● Aim of the exercise
After finding the line containing "theorem test_wf_segments : ¬" below, please output that line and each following one through the line containing "11⟩) := by decide", exactly as written.
┄┄┄┄┄┄┄┄┄┄
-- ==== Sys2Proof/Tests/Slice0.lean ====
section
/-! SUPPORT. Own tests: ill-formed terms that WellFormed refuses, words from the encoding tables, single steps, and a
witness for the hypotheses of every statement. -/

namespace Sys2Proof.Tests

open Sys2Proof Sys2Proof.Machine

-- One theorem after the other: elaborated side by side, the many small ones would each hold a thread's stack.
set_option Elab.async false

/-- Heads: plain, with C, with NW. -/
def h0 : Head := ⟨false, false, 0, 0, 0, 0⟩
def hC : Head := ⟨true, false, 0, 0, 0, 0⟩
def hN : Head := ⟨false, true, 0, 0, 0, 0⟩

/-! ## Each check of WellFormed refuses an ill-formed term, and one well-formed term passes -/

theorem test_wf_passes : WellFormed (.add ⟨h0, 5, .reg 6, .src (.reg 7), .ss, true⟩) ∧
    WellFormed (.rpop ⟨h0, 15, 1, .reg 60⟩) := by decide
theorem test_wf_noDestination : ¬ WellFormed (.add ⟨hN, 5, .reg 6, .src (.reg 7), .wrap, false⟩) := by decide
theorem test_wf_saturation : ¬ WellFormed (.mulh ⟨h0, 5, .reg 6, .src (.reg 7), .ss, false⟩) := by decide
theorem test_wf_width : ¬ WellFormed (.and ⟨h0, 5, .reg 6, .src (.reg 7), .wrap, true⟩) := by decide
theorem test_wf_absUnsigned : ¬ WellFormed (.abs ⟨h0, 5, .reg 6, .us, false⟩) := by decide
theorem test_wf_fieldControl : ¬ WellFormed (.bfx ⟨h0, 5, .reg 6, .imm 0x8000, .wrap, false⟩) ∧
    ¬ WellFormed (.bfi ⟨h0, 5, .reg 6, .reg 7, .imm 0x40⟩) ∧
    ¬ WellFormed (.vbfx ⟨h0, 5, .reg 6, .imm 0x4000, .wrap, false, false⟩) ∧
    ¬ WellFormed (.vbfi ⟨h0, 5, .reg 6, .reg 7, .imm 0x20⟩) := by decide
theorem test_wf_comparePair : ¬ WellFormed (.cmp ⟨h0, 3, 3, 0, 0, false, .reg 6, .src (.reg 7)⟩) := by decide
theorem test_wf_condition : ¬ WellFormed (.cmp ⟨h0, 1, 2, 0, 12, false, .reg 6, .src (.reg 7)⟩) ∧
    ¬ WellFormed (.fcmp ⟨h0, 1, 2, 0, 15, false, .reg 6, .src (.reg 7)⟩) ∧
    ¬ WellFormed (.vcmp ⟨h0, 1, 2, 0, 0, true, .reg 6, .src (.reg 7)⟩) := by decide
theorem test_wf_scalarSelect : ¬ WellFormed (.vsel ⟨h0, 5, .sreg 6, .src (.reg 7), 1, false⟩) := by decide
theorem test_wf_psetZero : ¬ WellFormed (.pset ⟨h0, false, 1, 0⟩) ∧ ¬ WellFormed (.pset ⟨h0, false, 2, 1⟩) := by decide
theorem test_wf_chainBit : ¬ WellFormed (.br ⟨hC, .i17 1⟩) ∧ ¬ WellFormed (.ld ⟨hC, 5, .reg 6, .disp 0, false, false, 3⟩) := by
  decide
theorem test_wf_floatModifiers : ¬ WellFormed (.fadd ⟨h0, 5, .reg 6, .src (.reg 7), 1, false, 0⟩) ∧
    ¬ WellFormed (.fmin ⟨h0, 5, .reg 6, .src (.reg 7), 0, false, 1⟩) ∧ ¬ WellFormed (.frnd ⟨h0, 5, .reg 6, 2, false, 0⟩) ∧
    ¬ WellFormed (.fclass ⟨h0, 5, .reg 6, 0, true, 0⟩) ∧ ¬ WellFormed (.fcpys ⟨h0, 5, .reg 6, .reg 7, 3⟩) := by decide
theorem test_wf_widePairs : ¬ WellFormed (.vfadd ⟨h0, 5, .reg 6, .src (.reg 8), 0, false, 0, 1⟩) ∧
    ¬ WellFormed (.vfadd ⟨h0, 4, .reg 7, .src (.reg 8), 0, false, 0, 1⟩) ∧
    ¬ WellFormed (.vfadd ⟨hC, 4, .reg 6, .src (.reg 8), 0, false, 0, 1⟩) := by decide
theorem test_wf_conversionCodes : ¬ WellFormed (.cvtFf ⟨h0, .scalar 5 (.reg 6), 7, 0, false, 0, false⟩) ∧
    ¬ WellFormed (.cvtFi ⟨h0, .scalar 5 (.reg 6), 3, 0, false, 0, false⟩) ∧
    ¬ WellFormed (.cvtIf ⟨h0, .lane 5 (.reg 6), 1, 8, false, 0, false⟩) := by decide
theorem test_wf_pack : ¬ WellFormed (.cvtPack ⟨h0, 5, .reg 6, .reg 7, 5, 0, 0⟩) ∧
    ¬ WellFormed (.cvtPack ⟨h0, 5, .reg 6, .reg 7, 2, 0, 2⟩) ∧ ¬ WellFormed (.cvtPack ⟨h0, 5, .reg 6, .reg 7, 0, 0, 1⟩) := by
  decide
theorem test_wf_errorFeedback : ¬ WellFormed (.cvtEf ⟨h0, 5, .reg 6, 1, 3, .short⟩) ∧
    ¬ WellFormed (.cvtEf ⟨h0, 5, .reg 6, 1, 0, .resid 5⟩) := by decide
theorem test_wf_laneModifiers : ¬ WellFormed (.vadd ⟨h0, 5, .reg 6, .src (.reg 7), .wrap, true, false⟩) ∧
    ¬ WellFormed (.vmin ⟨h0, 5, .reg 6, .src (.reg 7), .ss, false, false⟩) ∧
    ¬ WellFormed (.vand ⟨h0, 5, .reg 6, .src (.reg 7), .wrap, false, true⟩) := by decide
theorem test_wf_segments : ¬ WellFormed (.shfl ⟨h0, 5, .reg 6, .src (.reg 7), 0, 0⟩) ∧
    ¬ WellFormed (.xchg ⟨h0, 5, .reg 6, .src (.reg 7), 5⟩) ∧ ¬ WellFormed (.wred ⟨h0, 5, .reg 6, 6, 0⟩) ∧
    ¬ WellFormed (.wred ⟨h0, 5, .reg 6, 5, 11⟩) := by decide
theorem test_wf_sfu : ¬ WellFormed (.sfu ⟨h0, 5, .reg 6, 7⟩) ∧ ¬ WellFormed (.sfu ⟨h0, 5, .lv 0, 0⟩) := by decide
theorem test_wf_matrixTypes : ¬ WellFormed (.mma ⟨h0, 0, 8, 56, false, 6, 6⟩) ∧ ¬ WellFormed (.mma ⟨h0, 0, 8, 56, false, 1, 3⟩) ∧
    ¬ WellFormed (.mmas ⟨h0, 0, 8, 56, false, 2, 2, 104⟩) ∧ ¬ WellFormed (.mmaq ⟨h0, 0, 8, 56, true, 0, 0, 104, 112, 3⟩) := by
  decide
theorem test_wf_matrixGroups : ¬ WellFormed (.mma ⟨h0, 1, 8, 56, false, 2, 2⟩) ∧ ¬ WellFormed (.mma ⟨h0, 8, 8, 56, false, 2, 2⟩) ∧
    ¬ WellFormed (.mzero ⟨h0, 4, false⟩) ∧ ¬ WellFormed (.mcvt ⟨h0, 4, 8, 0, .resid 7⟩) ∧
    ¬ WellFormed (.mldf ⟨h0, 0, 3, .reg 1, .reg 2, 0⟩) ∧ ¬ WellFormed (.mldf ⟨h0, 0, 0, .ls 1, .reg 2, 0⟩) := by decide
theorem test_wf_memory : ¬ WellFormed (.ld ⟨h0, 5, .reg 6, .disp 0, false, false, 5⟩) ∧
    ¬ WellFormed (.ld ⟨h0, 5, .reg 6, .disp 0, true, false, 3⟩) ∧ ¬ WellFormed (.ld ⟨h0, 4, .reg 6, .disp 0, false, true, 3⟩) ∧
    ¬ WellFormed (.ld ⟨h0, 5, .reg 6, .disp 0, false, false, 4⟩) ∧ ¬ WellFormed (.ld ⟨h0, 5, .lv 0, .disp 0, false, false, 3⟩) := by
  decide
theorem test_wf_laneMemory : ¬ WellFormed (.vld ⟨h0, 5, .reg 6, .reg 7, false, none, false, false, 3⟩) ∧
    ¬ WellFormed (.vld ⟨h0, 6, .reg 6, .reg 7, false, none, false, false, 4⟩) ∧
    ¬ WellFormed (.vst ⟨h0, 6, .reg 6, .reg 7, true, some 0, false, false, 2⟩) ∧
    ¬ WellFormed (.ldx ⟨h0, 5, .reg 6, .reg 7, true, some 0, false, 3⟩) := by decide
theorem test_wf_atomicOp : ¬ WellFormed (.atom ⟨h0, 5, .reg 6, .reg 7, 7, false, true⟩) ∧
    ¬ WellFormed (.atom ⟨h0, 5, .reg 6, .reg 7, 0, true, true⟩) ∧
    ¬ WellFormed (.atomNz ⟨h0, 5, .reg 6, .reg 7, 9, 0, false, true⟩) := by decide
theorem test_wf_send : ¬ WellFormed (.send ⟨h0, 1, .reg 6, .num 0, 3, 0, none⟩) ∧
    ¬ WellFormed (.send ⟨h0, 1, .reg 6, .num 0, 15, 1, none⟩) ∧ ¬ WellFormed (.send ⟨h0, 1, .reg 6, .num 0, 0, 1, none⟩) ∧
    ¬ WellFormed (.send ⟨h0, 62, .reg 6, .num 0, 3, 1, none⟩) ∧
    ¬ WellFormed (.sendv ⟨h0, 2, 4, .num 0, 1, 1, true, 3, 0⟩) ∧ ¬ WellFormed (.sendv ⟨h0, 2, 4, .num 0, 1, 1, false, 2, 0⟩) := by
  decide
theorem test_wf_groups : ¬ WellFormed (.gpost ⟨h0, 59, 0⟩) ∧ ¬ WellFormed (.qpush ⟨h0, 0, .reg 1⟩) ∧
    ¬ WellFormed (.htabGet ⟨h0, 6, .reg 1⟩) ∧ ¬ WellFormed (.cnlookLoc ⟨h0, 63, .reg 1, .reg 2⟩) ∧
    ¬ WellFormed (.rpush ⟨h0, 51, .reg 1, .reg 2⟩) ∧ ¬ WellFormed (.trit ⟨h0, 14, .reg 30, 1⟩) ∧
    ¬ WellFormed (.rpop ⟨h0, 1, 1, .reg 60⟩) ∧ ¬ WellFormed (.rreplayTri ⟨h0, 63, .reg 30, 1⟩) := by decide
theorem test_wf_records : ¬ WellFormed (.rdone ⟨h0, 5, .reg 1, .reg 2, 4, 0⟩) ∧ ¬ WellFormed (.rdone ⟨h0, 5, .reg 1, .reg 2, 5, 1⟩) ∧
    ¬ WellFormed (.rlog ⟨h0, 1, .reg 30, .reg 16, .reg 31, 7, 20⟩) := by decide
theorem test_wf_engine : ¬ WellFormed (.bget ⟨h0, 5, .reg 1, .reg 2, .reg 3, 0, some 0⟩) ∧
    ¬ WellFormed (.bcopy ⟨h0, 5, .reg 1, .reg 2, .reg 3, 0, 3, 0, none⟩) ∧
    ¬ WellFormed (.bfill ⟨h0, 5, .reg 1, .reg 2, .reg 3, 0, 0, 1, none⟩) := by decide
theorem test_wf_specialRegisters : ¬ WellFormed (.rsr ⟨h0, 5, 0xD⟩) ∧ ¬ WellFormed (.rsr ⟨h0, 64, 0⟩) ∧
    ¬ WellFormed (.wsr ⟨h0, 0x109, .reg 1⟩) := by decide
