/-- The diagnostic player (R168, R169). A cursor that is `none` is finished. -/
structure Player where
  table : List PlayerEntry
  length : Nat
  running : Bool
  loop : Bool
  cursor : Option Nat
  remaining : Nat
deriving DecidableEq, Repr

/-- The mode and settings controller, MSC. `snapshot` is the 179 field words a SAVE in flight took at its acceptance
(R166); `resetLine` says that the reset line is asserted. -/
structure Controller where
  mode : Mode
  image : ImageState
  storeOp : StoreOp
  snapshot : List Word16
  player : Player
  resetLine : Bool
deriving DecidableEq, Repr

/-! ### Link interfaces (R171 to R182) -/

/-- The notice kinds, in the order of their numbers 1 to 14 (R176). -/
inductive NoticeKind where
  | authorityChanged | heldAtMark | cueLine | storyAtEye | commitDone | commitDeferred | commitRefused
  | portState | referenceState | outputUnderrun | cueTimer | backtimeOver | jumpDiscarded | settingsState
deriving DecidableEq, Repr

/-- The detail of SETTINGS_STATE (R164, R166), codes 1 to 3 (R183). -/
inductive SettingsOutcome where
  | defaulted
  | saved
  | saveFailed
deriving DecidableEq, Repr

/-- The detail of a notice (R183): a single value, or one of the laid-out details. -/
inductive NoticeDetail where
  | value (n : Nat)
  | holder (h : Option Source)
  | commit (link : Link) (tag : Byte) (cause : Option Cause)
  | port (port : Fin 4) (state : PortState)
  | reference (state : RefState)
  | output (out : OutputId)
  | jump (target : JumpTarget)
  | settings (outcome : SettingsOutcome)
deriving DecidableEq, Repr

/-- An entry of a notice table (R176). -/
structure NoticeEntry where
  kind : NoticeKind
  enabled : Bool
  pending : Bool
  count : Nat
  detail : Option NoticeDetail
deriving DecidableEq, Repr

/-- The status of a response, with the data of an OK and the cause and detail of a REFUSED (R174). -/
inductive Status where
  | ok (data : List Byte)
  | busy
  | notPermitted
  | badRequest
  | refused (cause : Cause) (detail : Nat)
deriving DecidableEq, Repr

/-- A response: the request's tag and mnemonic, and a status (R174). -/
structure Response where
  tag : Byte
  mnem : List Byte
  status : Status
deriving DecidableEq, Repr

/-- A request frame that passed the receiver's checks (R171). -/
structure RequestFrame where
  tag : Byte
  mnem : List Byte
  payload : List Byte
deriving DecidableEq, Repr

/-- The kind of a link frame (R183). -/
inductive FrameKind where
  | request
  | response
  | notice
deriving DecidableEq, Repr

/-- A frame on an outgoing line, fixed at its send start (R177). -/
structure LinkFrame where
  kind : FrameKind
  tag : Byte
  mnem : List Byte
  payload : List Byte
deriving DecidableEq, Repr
┄┄┄┄┄┄┄┄┄┄
● Answer to the problem
theorem test_wf_segments : ¬ WellFormed (.shfl ⟨h0, 5, .reg 6, .src (.reg 7), 0, 0⟩) ∧
    ¬ WellFormed (.xchg ⟨h0, 5, .reg 6, .src (.reg 7), 5⟩) ∧ ¬ WellFormed (.wred ⟨h0, 5, .reg 6, 6, 0⟩) ∧
    ¬ WellFormed (.wred ⟨h0, 5, .reg 6, 5, 11⟩) := by decide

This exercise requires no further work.